Medicines considered critically important for patients to remain available.
EMA remains firm on its recommendation to suspend a number of medicines authorized in the European Union, based on clinical studies carried out at GVK Biosciences in Hyderabad, India. In January 2015, the agency issued a recommendation for approximately 700 medicines to be suspended following concerns about flawed studies found at the CRO’s Hyderabad site.
EMA has re-examined the case upon the request of marketing authorization holders for seven of the medicines concerned. The outcome of the re-examination remains the same, with EMA adopting its original recommendation.

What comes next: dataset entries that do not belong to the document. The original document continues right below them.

/-! ## Steps of the ridge and the units (R154 to R156, R161, R174 to R182, R195 to R201, R205, R207, R405) -/

/-- R155, R156, R161, R175, R177 to R181, R201, R205 and R207: the ridge takes a record of a device queue, and places or fails a
head: a placed launch has every stage running in a slot that was empty, with its ports, and its queues empty; a head that waited 64
times is placed before any other; a root unit starts with x49 and x50 at the top of its stack window and with zeros in a scratchpad
that it takes; a unit that has stopped with its counters at 0 leaves an empty slot, and with the last one the launch has its status;
a replica starts where a queue was more than half full at two successive samples; a cancelled launch's units stop, and no other's;
a waiting task and a resting parent whose children have ended take an empty slot; a spawn reserves the next entry of its queue, or
is answered -1 by a full one; a cancellation is applied; a replica that has waited 8,192 cycles ends; a thread migrates and keeps its
registers; the load registers are sampled. The model's choice are the scratchpad of a core that a task finds (log 17), the order in
which a decision looks at records, heads and stages (logs 40, 41 and 86), the generation of a stage's units (log 108), who counts for
a replica (log 119) and when a replica is idle (log 42), what an ended unit leaves to its engines (log 44), and how a migration's
release and its slot go on (logs 14 and 24). -/
def Obligations.UnitsComeAndGo : Prop :=
  (∀ (s : State) t, s.placement = some t → exec .placementDecision s = .next t) ∧
  (∀ (s : State) q l r rest, deviceQueues.findSome? s.takeSpawn = none → s.subQs.keys.findSome? s.takeRecord = none →
    s.heads = (q, l) :: rest → s.failReason (s.launch l) = some r → ∃ t : State, exec .placementDecision s = .next t ∧
      t = s.failHead q l r ∧ t.slots = s.slots ∧ t.mem = s.mem ∧ (t.subQ q).waiting = (s.subQ q).waiting.drop 1 ∧
      ((s.launch l).status = 0 → (t.launch l).status = 2)) ∧
  (∀ (s t : State) q l, deviceQueues.findSome? s.takeSpawn = none → s.subQs.keys.findSome? s.takeRecord = none → s.heads = [(q, l)] →
    s.failReason (s.launch l) = none → s.predsDone (s.launch l) = true → s.frozen l = false → (s.subQ q).prio < 8 → s.place l = some t →
    ∃ u : State, exec .placementDecision s = .next u ∧ u.slots = t.slots ∧ u.mem = t.mem ∧ u.launches = t.launches ∧ u.queues = t.queues ∧
      (u.subQ q).waiting = (s.subQ q).waiting.drop 1 ∧ (u.subQ q).passes = 0) ∧
  (∀ (s t : State) q l r m, deviceQueues.findSome? s.takeSpawn = none → s.subQs.keys.findSome? s.takeRecord = none →
    (s.heads = [(q, l), (r, m)] ∨ s.heads = [(r, m), (q, l)]) → (∀ x ∈ [l, m], s.failReason (s.launch x) = none ∧
      s.predsDone (s.launch x) = true ∧ s.frozen x = false) → (s.subQ r).prio < (s.subQ q).prio → (s.subQ q).prio < 8 → (s.subQ r).passes < 64 →
    (s.place l = some t → ∃ u : State, exec .placementDecision s = .next u ∧ u.slots = t.slots ∧ u.launches = t.launches ∧
      (u.subQ r).waiting = (s.subQ r).waiting) ∧
    (s.place l = none → s.place m = some t → (s.subQ q).passes < 64 → ∃ u : State, exec .placementDecision s = .next u ∧ u.slots = t.slots ∧
      u.launches = t.launches ∧ (u.subQ q).passes = (s.subQ q).passes + 1 ∧ (u.subQ q).waiting = (s.subQ q).waiting) ∧
    (s.place l = none → 64 ≤ (s.subQ q).passes → exec .placementDecision s = .fault .eventNotEnabled)) ∧
  (∀ (s t : State) l, s.place l = some t → (t.launch l).placed = true ∧ (t.launch l).barrierIds.length = (s.launch l).kernel.barriers ∧
    (t.launch l).cores.length = (s.launch l).kernel.stages.length ∧ (∀ h, h ≠ l → t.launch h = s.launch h) ∧
    (∀ i st, (s.launch l).kernel.stages[i]? = some st → ∃ (c g : Nat) (u : UnitInfo), (t.launch l).cores[i]? = some c ∧ g ∈ slotsOf c ∧
      (s.slot g).status = .empty ∧ (t.slot g).status = .running ∧ (t.slot g).pc = word ((s.launch l).image + st.entry) ∧
      (t.slot g).unit = some u ∧ u.launch = l ∧ u.stage = i ∧ u.parent = none ∧ u.kind = .stage ∧ (t.slot g).ports = stagePorts (t.launch l) i) ∧
    (∀ j e, (s.launch l).kernel.queues[j]? = some e → ∃ (n : Nat) (q : Queue), (t.launch l).queueIds[j]? = some n ∧
      Tab.get? t.queues n = some q ∧ q.launch = l ∧ q.entry = j ∧ q.elems = [] ∧ q.flights = [] ∧ q.depth = e.depth ∧ q.ring = e.ring ∧
      q.core = (t.launch l).cores.getD e.to_ 0) ∧
    (∀ h, (s.slot h).status ≠ .empty → (s.slot h).launch ≠ l → t.slot h = s.slot h)) ∧
  (∀ (s t : State) l c stage kind member uid, s.startUnit l c stage kind member = some (uid, t) → ∃ (g : Nat) (u : UnitInfo),
    s.emptyOn c = some g ∧ (s.slot g).status = .empty ∧ (t.slot g).status = .running ∧ (t.slot g).unit = some u ∧ u.launch = l ∧
    u.stage = stage ∧ u.uid = uid ∧ u.root = uid ∧ u.parent = none ∧ u.kind = kind ∧
    (t.slot g).pc = word ((s.launch l).image + ((s.launch l).stage stage).entry) ∧
    (t.slot g).x 49 = word (0xE800000000000000 + (s.launch l).stackBytes) ∧ (t.slot g).x 50 = (t.slot g).x 49 ∧
    (∀ i v, (s.launch l).args[i]? = some v → i < 48 → (t.slot g).x (i + 1) = v) ∧
    (∀ i, (s.launch l).args.length < i → i < 49 → (t.slot g).x i = 0) ∧
    (∀ h, h ≠ g → t.slot h = s.slot h) ∧
    (((s.launch l).stage stage).scratch ≠ 0 → (s.core c).scratchOwner ≠ some l →
      (t.core c).scratchOwner = some l ∧ ∀ o < 0x40000, t.mem.byte (scratchPa c o) = 0)) ∧
  (∀ (s : State) g u, (s.slot g).unit = some u → u.how ≠ 0 → (s.slot g).status = .stopped →
    (s.slot g).ld = 0 → (s.slot g).st = 0 → (s.slot g).cp = 0 → (s.slot g).tb = 0 →
    ∃ t : State, exec (.unitEnd g) s = .next t ∧ t = s.endUnit g u ∧ (t.slot g).unit = none ∧ (t.slot g).status = .empty ∧
      ((s.slot g).pend ≠ [] → (t.launch u.launch).failed = true) ∧
      ((s.slot g).pend = [] → (s.launch u.launch).count = 1 → (s.launch u.launch).status = 0 → (t.launch u.launch).status =
        if (s.launch u.launch).failed then 2 else if (s.launch u.launch).cancelled then 3 else 1) ∧
      ((s.slot g).pend = [] → 2 ≤ (s.launch u.launch).count → u.parent = none →
        (∃ h : Nat, h ≠ g ∧ coreOf h = coreOf g ∧ (s.slot h).launch = u.launch ∧ (s.slot h).unit.isSome = true) →
        (t.launch u.launch).count = (s.launch u.launch).count - 1 ∧ t.mem = s.mem ∧ ∀ h, h ≠ g → t.slot h = s.slot h)) ∧
  (∀ (s : State) l, (s.launch l).status = 0 → ((s.cancelLaunch l).launch l).cancelled = true ∧ (s.cancelLaunch l).mem = s.mem ∧
    (∀ q, l ∉ ((s.cancelLaunch l).subQ q).waiting) ∧
    (∀ g u, (s.slot g).unit = some u → u.launch = l → ((s.cancelLaunch l).slot g).cancelled = true ∧
      ((s.cancelLaunch l).slot g).unit = some { u with how := if u.how = 0 then 2 else u.how } ∧
      ((s.slot g).status = .running → ((s.cancelLaunch l).slot g).status = .stopped) ∧
      ((s.cancelLaunch l).slot g).regs = (s.slot g).regs) ∧
    (∀ g, (s.slot g).launch ≠ l → (s.cancelLaunch l).slot g = s.slot g)) ∧
  (∀ (s : State) d l stage, let t := s.balance d l stage
    let full (x : Nat × Nat × Queue) : Prop := x.2.2.depth < 2 * (x.2.2.elems.length + x.2.2.backlog.length)
    (∀ x ∈ s.inputsOf l stage, (d, x.1) ∈ (t.launch l).crowded ↔ full x) ∧
    (((∀ x ∈ s.inputsOf l stage, full x → (d, x.1) ∉ (s.launch l).crowded) ∨ ((s.launch l).stage stage).replicas + 1 ≤ s.stageUnits l stage) →
      t.slots = s.slots ∧ t.mem = s.mem ∧ (t.launch l).count = (s.launch l).count) ∧
    (∀ x ∈ s.inputsOf l stage, full x → (d, x.1) ∈ (s.launch l).crowded → s.stageUnits l stage < ((s.launch l).stage stage).replicas + 1 →
      s.canHold l (s.emptiest (coresOfDie d)) ((s.launch l).stage stage) (s.launch l).kernel.rings 0 = true →
      ∀ uid u, s.startUnit l (s.emptiest (coresOfDie d)) stage .replica false = some (uid, u) →
        t.slots = u.slots ∧ t.mem = u.mem ∧ (t.launch l).count = (s.launch l).count + 1)) ∧
  (∀ (s : State) l t rest g u, (s.launch l).tasks = t :: rest → s.frozen l = false → s.mayStart t = true → s.placeTask l t = some (g, u) →
    ∃ x : State, exec (.taskStart l) s = .next x ∧ (x.launch l).tasks = rest ∧ (x.slot g).status = .running ∧ (x.slot g).regs = t.slot.regs ∧
      (x.slot g).pc = t.slot.pc ∧ (x.slot g).unit = t.slot.unit ∧ x.mem = u.mem ∧ ∀ h, h ≠ g → x.slot h = s.slot h) ∧
  (∀ (s : State) unit l t g u v, s.restingOf unit = some (l, t) → t.slot.unit = some u → u.children = 0 → s.mayStart t = true → s.frozen l = false →
    s.placeTask l t = some (g, v) →
    ∃ x : State, exec (.parentResume unit) s = .next x ∧ (x.slot g).status = .running ∧ (x.slot g).regs = t.slot.regs ∧
      (x.slot g).pc = t.slot.pc ∧ (x.slot g).unit = some u ∧ x.mem = v.mem ∧ ∀ h, h ≠ g → x.slot h = s.slot h) ∧
  (∀ (s u : State) l t g, s.placeTask l t = some (g, u) → (s.slot g).status = .empty ∧ ∃ w : UnitInfo, t.slot.unit = some w ∧
    (((s.launch l).stage w.stage).scratch = 0 → u = s) ∧
    (((s.launch l).stage w.stage).scratch ≠ 0 → (u.core (coreOf g)).scratchOwner = some l ∧
      ((s.core (coreOf g)).scratchOwner = none → ∀ o < 0x40000, u.mem.byte (scratchPa (coreOf g) o) = 0))) ∧
  (∀ (s : State) c r, s.cancels = c :: r → s.aged c.sent = true →
    exec .cancellationApply s = .next ({ s with cancels := r }.cancelObjectNow c.level c.key)) ∧
  (∀ (s : State) r rest q, s.spawns = r :: rest → Tab.getD (s.die r.die).spawnQ r.index {} = q →
    (q.tail - q.head < 256 →
      ∃ (t : State) (x : DeviceQueue), exec .spawnReservation s = .next t ∧ t.spawns = rest ∧ t.mem = s.mem ∧ t.slots = s.slots ∧
        t.replies = s.replies ++ [{ slot := r.slot, uid := (s.slot r.slot).uid, id := r.id, bytes := bytesLe 8 (q.tail % 2 ^ 32) }] ∧
        Tab.get? (t.die r.die).spawnQ r.index = some x ∧ x.tail = q.tail + 1 ∧ x.head = q.head ∧
        Tab.get? x.entries (q.tail % 2 ^ 32) = some (false, r.record)) ∧
    (256 ≤ q.tail - q.head → exec .spawnReservation s = .next { s with
      spawns := rest
      replies := s.replies ++ [{ slot := r.slot, uid := (s.slot r.slot).uid, id := r.id, bytes := bytesLe 8 (2 ^ 64 - 1) }] })) ∧
  (∀ (s : State) d, s.cycle % 1024 = 0 → d < 4 → exec (.balancerSample d) s = .next ((s.replicable d).foldl (fun t e => t.balance d e.1 e.2) s)) ∧
  (∀ (s : State) g u, (s.slot g).unit = some u → (s.slot g).idledOut s.cycle = true → s.waitsEmpty (s.slot g) = true →
    ∃ t : State, exec (.replicaIdleEnd g) s = .next t ∧ (t.slot g).status = .stopped ∧ (t.slot g).unit = some { u with how := 1 }) ∧
  (∀ (s : State) c g, (slotsOf c).find? (fun h => (s.slot h).runs && s.movable (s.slot h)) = some g → s.cycle % 4096 = 0 → c < 768 → 12 ≤ s.loadOf c →
    s.loadOf (s.leastLoaded (clusterOf c)) + 4 ≤ s.loadOf c → (s.emptyOn (s.leastLoaded (clusterOf c))).isSome = true →
    s.frozen (s.slot g).launch = false → (s.core c).wb = [] →
    ∃ (t : State) (m : Migration), exec (.migrationCheck c) s = .next t ∧ t.migrations = s.migrations ++ [m] ∧ m.origin = g ∧ m.release = s.nextId ∧
      m.target = s.leastLoaded (clusterOf c) ∧ m.back = false ∧ m.thread.regs = (s.slot g).regs ∧
      m.thread.pc = (s.slot g).pc ∧ (t.slot g).status = .stopped ∧ t.mem = s.mem) ∧
  (∀ (s : State) i m, s.migrations[i]? = some m → m.back = false → (∀ r ∈ (s.slot m.origin).releases, r.id ≠ m.release) → s.migrationVoid m = false →
    (∀ g, s.emptyOn m.target = some g → g ≠ m.origin →
      (∃ h : Nat, h ≠ m.origin ∧ coreOf h = coreOf m.origin ∧ (s.slot h).launch = (s.slot m.origin).launch ∧ (s.slot h).unit.isSome = true) →
      ∃ t : State, exec (.migrationMessage i) s = .next t ∧ (t.slot g).regs = m.thread.regs ∧ (t.slot g).pc = m.thread.pc ∧
        (t.slot g).unit = (s.slot m.origin).unit ∧ (t.slot m.origin).status = .empty ∧ t.migrations = s.migrations.eraseIdx i) ∧
    (s.emptyOn m.target = none →
      exec (.migrationMessage i) s = .next { s with migrations := s.migrations.set i { m with back := true } })) ∧
  (∀ (s : State) m, s.migrations.find? (·.back) = some m → s.migrationVoid m = false →
    ∃ t : State, exec .migrationReturn s = .next t ∧ (t.slot m.origin).regs = m.thread.regs ∧ (t.slot m.origin).pc = m.thread.pc ∧
      t.migrations = s.migrations.erase m ∧ t.mem = s.mem) ∧
  (∀ s : State, s.cycle % 64 = 0 → ∃ t : State, exec .loadRegisterUpdate s = .next t ∧ t.slots = s.slots ∧ t.mem = s.mem ∧
    ∀ c < 96, (t.cluster c).loads = s.loadsOf c)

In January, EMA reported that an inspection of GVK’s Hyderabad site by the French medicines agency (ANSM) revealed data manipulations of electrocardiograms (ECGs) in several clinical studies of generic medicines, which appeared to have taken place over a period of at least five years. Concerns were raised over the systematic nature, the extended period of time during which the studies took place, and the number of members of staff involved, which consequently caused doubts on the integrity of the conduct of trials at the site as well as the reliability of data generated.
Following the re-examination, EMA’s Committee for Medicinal Products for Human Use (CHMP) has concluded that the reliability of the clinical studies remains questionable, and therefore, the agency is standing by its earlier recommendation to suspend these medicines, for which no supporting data from other studies were available.
One medicine, however, has been removed from the list of medicines recommended for suspension. Bivolet (nebivolol) 5 mg tablets (marketing authorization holder: Neo Balkanika EOOD) is no longer recommended for suspended, according to EMA. An updated list of medicines for which EMA recommends suspension is available on EMA’s website. For approximatley 300 other pharmaceutical forms and strengths, sufficient supporting data from other sources had been provided; these medicines will therefore remain on the market in the EU.
According the CHMP, there is no evidence of harm or lack of effectiveness linked to the conduct of studies by GVK Biosciences at Hyderabad. EMA says that some critically important medicines may remain on the market in some countries if alternatives cannot meet patients’ needs. The national authorities of EU member states will decide on whether or not a medicine is considered critical, depending on the situation in their country. For medicines that are considered critical, companies are given 12 months to submit additional data.
EMA and national authorities work closely with international partners to ensure that studies underpinning marketing authorizations in the EU are carried out to the highest standards and that the companies involved comply fully with all aspects of good clinical practice. The CHMP’s recommendation will now be sent to the European Commission for a legally binding decision. This decision will apply to all member states irrespective of whether or not they have taken interim measures to suspend medicines.